Act of Being

In Lacan’s final reflections on psychoanalysis he drew on the work of St Thomas Aquinas, St Theresa of Avila and spiritual practice. If we examine the ontology of Aquinas’s Act of Being and the existential act of Kierkegaard, we will see not only their relation to each other but also their relationship to the psychoanalytic act, as well as the position of analyst and analysand and their relation to that of saint and mystic. Thus we can develop a “unified field theory” of the psyche as spirit, soul and mind that crosses philosophy, science, theology, and psychoanalysis. The Medieval thought of the Greeks as evidenced in Plato is not devoid of the question of the divine spirits and gods. Likewise the Medieval of those such as Aguinas which speaks constantly of the divine is also a pure and abstract philosophical ontology which need not rely on God as guarantor. The question is not theology or antheological philosophy but rather the absence of a transcendental universal whether scientific, religious or otherwise. Kierkegaard framed his work from the beginning as an existential dynamic and used both the philosophical idea from Plato to Hegel as well as Christian theology to express his point of the temporal ethical existent being-there of the individual act or choice: the particular in its relation to the universal. The existential act of one man being-there is but the human face of Aquinas’s ontology of the Act of Being, where Being-as Being is itself infinite in its becoming: it is less noun than verb.
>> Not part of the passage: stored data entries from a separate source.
-- ==== Sys2Proof/Machine/Starts.lean ====
section
/-! DEFINITION. The settings store and the starts (chapter 11): what a save copies, the cold start, the warm start, the
end of the settings load, RESET and the loss of the supply. -/

namespace Sys2Proof.Machine

/-- A state as the store records and reloads it: SERVICE as NORMAL (R23, R171). -/
def StationState.stored : StationState → StationState
  | .service => .normal
  | .normal => .normal
  | .quarantined => .quarantined

/-- The station entries as stored (R171), and as a start loads them (R23). -/
def storedStations (st : Vector StationEntry 32) : Vector StationEntry 32 :=
  tabulate fun n =>
    let e := st[n]
    { e with state := e.state.stored }

/-- The copy of the working settings a save takes (R171, R172). -/
def Settings.stored (st : Settings) : Settings := { st with stations := storedStations st.stations }

/-- The working settings a start takes: the stored settings from a valid store, else the defaults (R174, R175, R176). -/
def Store.load (st : Store) : Settings := if st.valid then st.contents.stored else defaultSettings

/-- The store without its validity mark (R172). -/
def Store.invalidated (st : Store) : Store := { st with mark := false }

/-- The store after a save whose verify succeeded (R173). -/
def Store.written (copy : Settings) : Store where
  mark := true
  checkAgrees := true
  contents := copy

/-- A state with nothing in it but what no start changes: the pins, the identity, the store and the waiting commands;
everything else as a cold start clears it (R175 steps 1, 3 and 4), with working settings `st`. -/
def State.cleared (phase : Phase) (st : Settings) (s : State) : State where
  phase := phase
  now := 0
  keyA := s.keyA
  keyB := s.keyB
  lstop := s.lstop
  alarm := false
  trip := false
  pulseEnd := none
  identity := s.identity
  settings := st
  store := s.store
  save := .idle
  restartPending := false
  portP := freshPort s.portP.phyUp
  portL := freshPort s.portL.phyUp
  malformed := 0
  unmatched := 0
  counters := Vector.replicate 32 zeroStationCounters
  image := emptyImage
  txns := []
  window := .shut
  key := ⟨.run, none⟩
  lineIn := ⟨.running, none⟩
  events := []
  lost := 0
  pending := s.pending

/-- Power-up or the release of RESET: steps 1 to 3 of the cold start and the window of step 4 (R175). -/
def State.beginColdStart (s : State) : State := s.cleared .loadingCold s.store.load

/-- RESET asserted: the cold start begins (R175). The event queue is emptied, the lost count is 0, the outputs are inactive,
a running save and an accepted RESTART are abandoned (R177). With the start's beginning go the queues and whatever is in
transmission (R141), the transactions (R94), the image (R92) and the window (R118). -/
def State.holdReset (s : State) : State :=
  { s with
    phase := .resetHeld
    events := []
    lost := 0
    alarm := false
    trip := false
    pulseEnd := none
    save := .idle
    restartPending := false
    portP := s.portP.emptied
    portL := s.portL.emptied
    image := emptyImage
    txns := []
    window := .shut }

/-- The supply is lost (R177): all working state is lost, and a running save leaves the store without its mark, which it
has lacked since the save was accepted (R172). -/
def State.losePower (s : State) : State := s.cleared .off defaultSettings

/-- The warm start begins: steps 1 to 3 and the window of step 4 (R176). The table lock is kept (R163). -/
def State.beginWarmStart (s : State) : State :=
  ({ s with
    phase := .loadingWarm
    settings := { s.store.load with lock := s.settings.lock }
    save := .idle
    restartPending := false
    portP := s.portP.emptied
    portL := s.portL.emptied
    image := emptyImage
    txns := []
    window := .shut }).reAlarm

def storeInvalidEvent : Raised where
  kind := .storeInvalid
  natural := 7

/-- The inputs are sampled and taken at once, with no candidate, and each link state is what its PHY reports
(R117, R175 steps 4 and 6). -/
def State.sampleInputs (s : State) : State :=
  { s with
    phase := .running
    key := ⟨contactCode s.keyA s.keyB, none⟩
    lineIn := ⟨lineOf s.lstop, none⟩
    portP := { s.portP with up := s.portP.phyUp, lostAt := none }
    portL := { s.portL with up := s.portL.phyUp, lostAt := none } }

/-- STORE-INVALID where the start found the store invalid, then KEY-FAULT where the sampled code is FAULT (R175 step 5). -/
def State.startEvents (s : State) : State :=
  let s1 := if s.store.valid then s else s.raise storeInvalidEvent
  if s1.key.taken = .fault then s1.raise (keyFaultEvent none) else s1

/-- A start's settings load ends: steps 4 to 6 (R175, R176). -/
def State.completeLoad (s : State) : State := s.sampleInputs.startEvents

/-- The end of a save (R173). -/
def State.endSave (copy : Settings) (verified : Bool) (s : State) : State :=
  if verified then { s with store := Store.written copy, save := .idle }
  else ({ s with save := .failed, store := s.store.invalidated }).raise { kind := .saveFailed, natural := 6 }

end Sys2Proof.Machine
end

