-- ==== Sys2Proof/Machine/Requests.lean ====
section
/-! DEFINITION. The meanings of the request commands: each takes its request whole (R159) under its kind's line of the
directory and its owning rule; and the taking of a management frame by the kind it carries (R158, R160 step 1). -/

namespace Sys2Proof.Machine

abbrev Result := Host.Outcome State Fault Refusal

/-- The owning rule of each request of the directory. -/
def ownRule : RequestKind → Request → State → Answer
  | .readIdentity => ownReadIdentity
  | .readStatus => ownReadStatus
  | .loadProfile => ownLoadProfile
  | .readProfile => ownReadProfile
  | .loadStation => ownLoadStation
  | .readStation => ownReadStation
  | .clearStation => ownClearStation
  | .loadAreaPolicy => ownLoadAreaPolicy
  | .readCounters => ownReadCounters
  | .clearCounters => ownClearCounters
  | .loadParameter => ownLoadParameter
  | .clearParameter => ownClearParameter
  | .readParameter => ownReadParameter
  | .copyActiveToStaged => ownCopyActiveToStaged
  | .markStagedReady => ownMarkStagedReady
  | .activateStaged => ownActivateStaged
  | .readImage => ownReadImage
  | .forgetImage => ownForgetImage
  | .openWindow => ownOpenWindow
  | .extendWindow => ownExtendWindow
  | .closeWindow => ownCloseWindow
  | .grantService => ownGrantService
  | .endService => ownEndService
  | .quarantineStation => ownQuarantineStation
  | .releaseStation => ownReleaseStation
  | .takeEvent => ownTakeEvent
  | .forceEvent => ownForceEvent
  | .setEventControl => ownSetEventControl
  | .lockTables => ownLockTables
  | .unlockTables => ownUnlockTables
  | .setManagers => ownSetManagers
  | .setPortSettings => ownSetPortSettings
  | .setWindowSettings => ownSetWindowSettings
  | .saveSettings => ownSaveSettings
  | .restart => ownRestart

/-- A management frame's version and kind decide which request is taken (R160 step 1). -/
def State.takeManagement (version kind : Octet) (q : Request) (s : State) : State :=
  if version = Config.protocolVersion then
    match RequestKind.ofCode kind with
    | some k => s.request k (ownRule k) q
    | none => s.unknown kind q
  else s.unknown kind q

/-- The request a management frame carries (R158): the five header octets are read from its payload. -/
def requestOf (time : Nat) (port : Port) (f : List Octet) : Request where
  time := time
  port := port
  tci := frameTci f
  requester := frameSource f
  number := octetAt (payload f) 2
  argLength := word16At (payload f) 3
  octets := (payload f).drop 5

/-- A frame that carries a request of the given version and kind to the part with hardware address `own` and management
type `type`: the frame `requestOf` reads. -/
def requestFrame (own : Mac) (type : Word16) (version kind : Octet) (q : Request) : List Octet :=
  formFrame own q.requester q.tci type ([version, kind, q.number] ++ word16Octets q.argLength ++ q.octets)

/-! ### One meaning for each request command -/

/-- UNKNOWN_REQUEST (R160). A version and kind of the directory are no unknown request: the frame is then the request it
carries. -/
def execUnknownRequest (version kind : Octet) (q : Request) (s : State) : Result :=
  .next (s.takeManagement version kind q)

/-- READ_IDENTITY (R165). -/
def execReadIdentity (q : Request) (s : State) : Result := .next (s.request .readIdentity ownReadIdentity q)

/-- READ_STATUS (R166). -/
def execReadStatus (q : Request) (s : State) : Result := .next (s.request .readStatus ownReadStatus q)

/-- LOAD_PROFILE (R7). -/
def execLoadProfile (q : Request) (s : State) : Result := .next (s.request .loadProfile ownLoadProfile q)

/-- READ_PROFILE (R7). -/
def execReadProfile (q : Request) (s : State) : Result := .next (s.request .readProfile ownReadProfile q)

/-- LOAD_STATION (R24). -/
def execLoadStation (q : Request) (s : State) : Result := .next (s.request .loadStation ownLoadStation q)

/-- READ_STATION (R28). -/
def execReadStation (q : Request) (s : State) : Result := .next (s.request .readStation ownReadStation q)

/-- CLEAR_STATION (R27). -/
def execClearStation (q : Request) (s : State) : Result := .next (s.request .clearStation ownClearStation q)

/-- LOAD_AREA_POLICY (R36). -/
def execLoadAreaPolicy (q : Request) (s : State) : Result := .next (s.request .loadAreaPolicy ownLoadAreaPolicy q)

/-- READ_COUNTERS (R37). -/
def execReadCounters (q : Request) (s : State) : Result := .next (s.request .readCounters ownReadCounters q)

/-- CLEAR_COUNTERS (R37). -/
def execClearCounters (q : Request) (s : State) : Result := .next (s.request .clearCounters ownClearCounters q)

/-- LOAD_PARAMETER (R42). -/
def execLoadParameter (q : Request) (s : State) : Result := .next (s.request .loadParameter ownLoadParameter q)

/-- CLEAR_PARAMETER (R46). -/
def execClearParameter (q : Request) (s : State) : Result := .next (s.request .clearParameter ownClearParameter q)

/-- READ_PARAMETER (R49). -/
def execReadParameter (q : Request) (s : State) : Result := .next (s.request .readParameter ownReadParameter q)

/-- COPY_ACTIVE_TO_STAGED (R47). -/
def execCopyActiveToStaged (q : Request) (s : State) : Result :=
  .next (s.request .copyActiveToStaged ownCopyActiveToStaged q)

/-- MARK_STAGED_READY (R48). -/
def execMarkStagedReady (q : Request) (s : State) : Result := .next (s.request .markStagedReady ownMarkStagedReady q)

/-- ACTIVATE_STAGED (R51). -/
def execActivateStaged (q : Request) (s : State) : Result := .next (s.request .activateStaged ownActivateStaged q)

/-- READ_IMAGE (R88). -/
def execReadImage (q : Request) (s : State) : Result := .next (s.request .readImage ownReadImage q)

/-- FORGET_IMAGE (R89). -/
def execForgetImage (q : Request) (s : State) : Result := .next (s.request .forgetImage ownForgetImage q)

/-- OPEN_WINDOW (R119). -/
def execOpenWindow (q : Request) (s : State) : Result := .next (s.request .openWindow ownOpenWindow q)

/-- EXTEND_WINDOW (R121). -/
def execExtendWindow (q : Request) (s : State) : Result := .next (s.request .extendWindow ownExtendWindow q)

/-- CLOSE_WINDOW (R122). -/
def execCloseWindow (q : Request) (s : State) : Result := .next (s.request .closeWindow ownCloseWindow q)

/-- GRANT_SERVICE (R29). -/
def execGrantService (q : Request) (s : State) : Result := .next (s.request .grantService ownGrantService q)

/-- END_SERVICE (R30). -/
def execEndService (q : Request) (s : State) : Result := .next (s.request .endService ownEndService q)

/-- QUARANTINE_STATION (R31). -/
def execQuarantineStation (q : Request) (s : State) : Result :=
  .next (s.request .quarantineStation ownQuarantineStation q)

/-- RELEASE_STATION (R33). -/
def execReleaseStation (q : Request) (s : State) : Result := .next (s.request .releaseStation ownReleaseStation q)

/-- TAKE_EVENT (R152). -/
def execTakeEvent (q : Request) (s : State) : Result := .next (s.request .takeEvent ownTakeEvent q)

/-- FORCE_EVENT (R153). -/
def execForceEvent (q : Request) (s : State) : Result := .next (s.request .forceEvent ownForceEvent q)

/-- SET_EVENT_CONTROL (R154). -/
def execSetEventControl (q : Request) (s : State) : Result := .next (s.request .setEventControl ownSetEventControl q)

/-- LOCK_TABLES (R163). -/
def execLockTables (q : Request) (s : State) : Result := .next (s.request .lockTables ownLockTables q)

/-- UNLOCK_TABLES (R163). -/
def execUnlockTables (q : Request) (s : State) : Result := .next (s.request .unlockTables ownUnlockTables q)

/-- SET_MANAGERS (R162). -/
def execSetManagers (q : Request) (s : State) : Result := .next (s.request .setManagers ownSetManagers q)

/-- SET_PORT_SETTINGS (R168). -/
def execSetPortSettings (q : Request) (s : State) : Result := .next (s.request .setPortSettings ownSetPortSettings q)

/-- SET_WINDOW_SETTINGS (R118, R169). -/
def execSetWindowSettings (q : Request) (s : State) : Result :=
  .next (s.request .setWindowSettings ownSetWindowSettings q)

/-- SAVE_SETTINGS (R172). -/
def execSaveSettings (q : Request) (s : State) : Result := .next (s.request .saveSettings ownSaveSettings q)

/-- RESTART (R167, R176). -/
def execRestart (q : Request) (s : State) : Result := .next (s.request .restart ownRestart q)

end Sys2Proof.Machine
end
If set theory allows us to grasp the ontology of Being in pure infinite abstraction and category theory allows us to grasp existent being-there of things in pure finite abstraction, then it is the topological-dialectical method which allows us to be human – to unfold a space-time-matter-energy cartography through human thought-language-discourse-signification. In other words there is a concrete objective, but we as humans – and in fact any part of infinite being – only ever know it through the subjective perspective of gaps, fissures, lacks, and parallaxes. Even more, it is because of these fissures of partiality that Being “becomes”. Let us not mistake this however for another correlationism. One can access the real through the pure matheme or algorithm of pragmatic function, but the dialectic of negation participates in the movement of “Being becoming” by nature of process. This subjective-objective method is the closest we can come to a human knowing of Being and Existence through the becoming of each part, multiple, or (sub)set in a method of co-creative entanglement.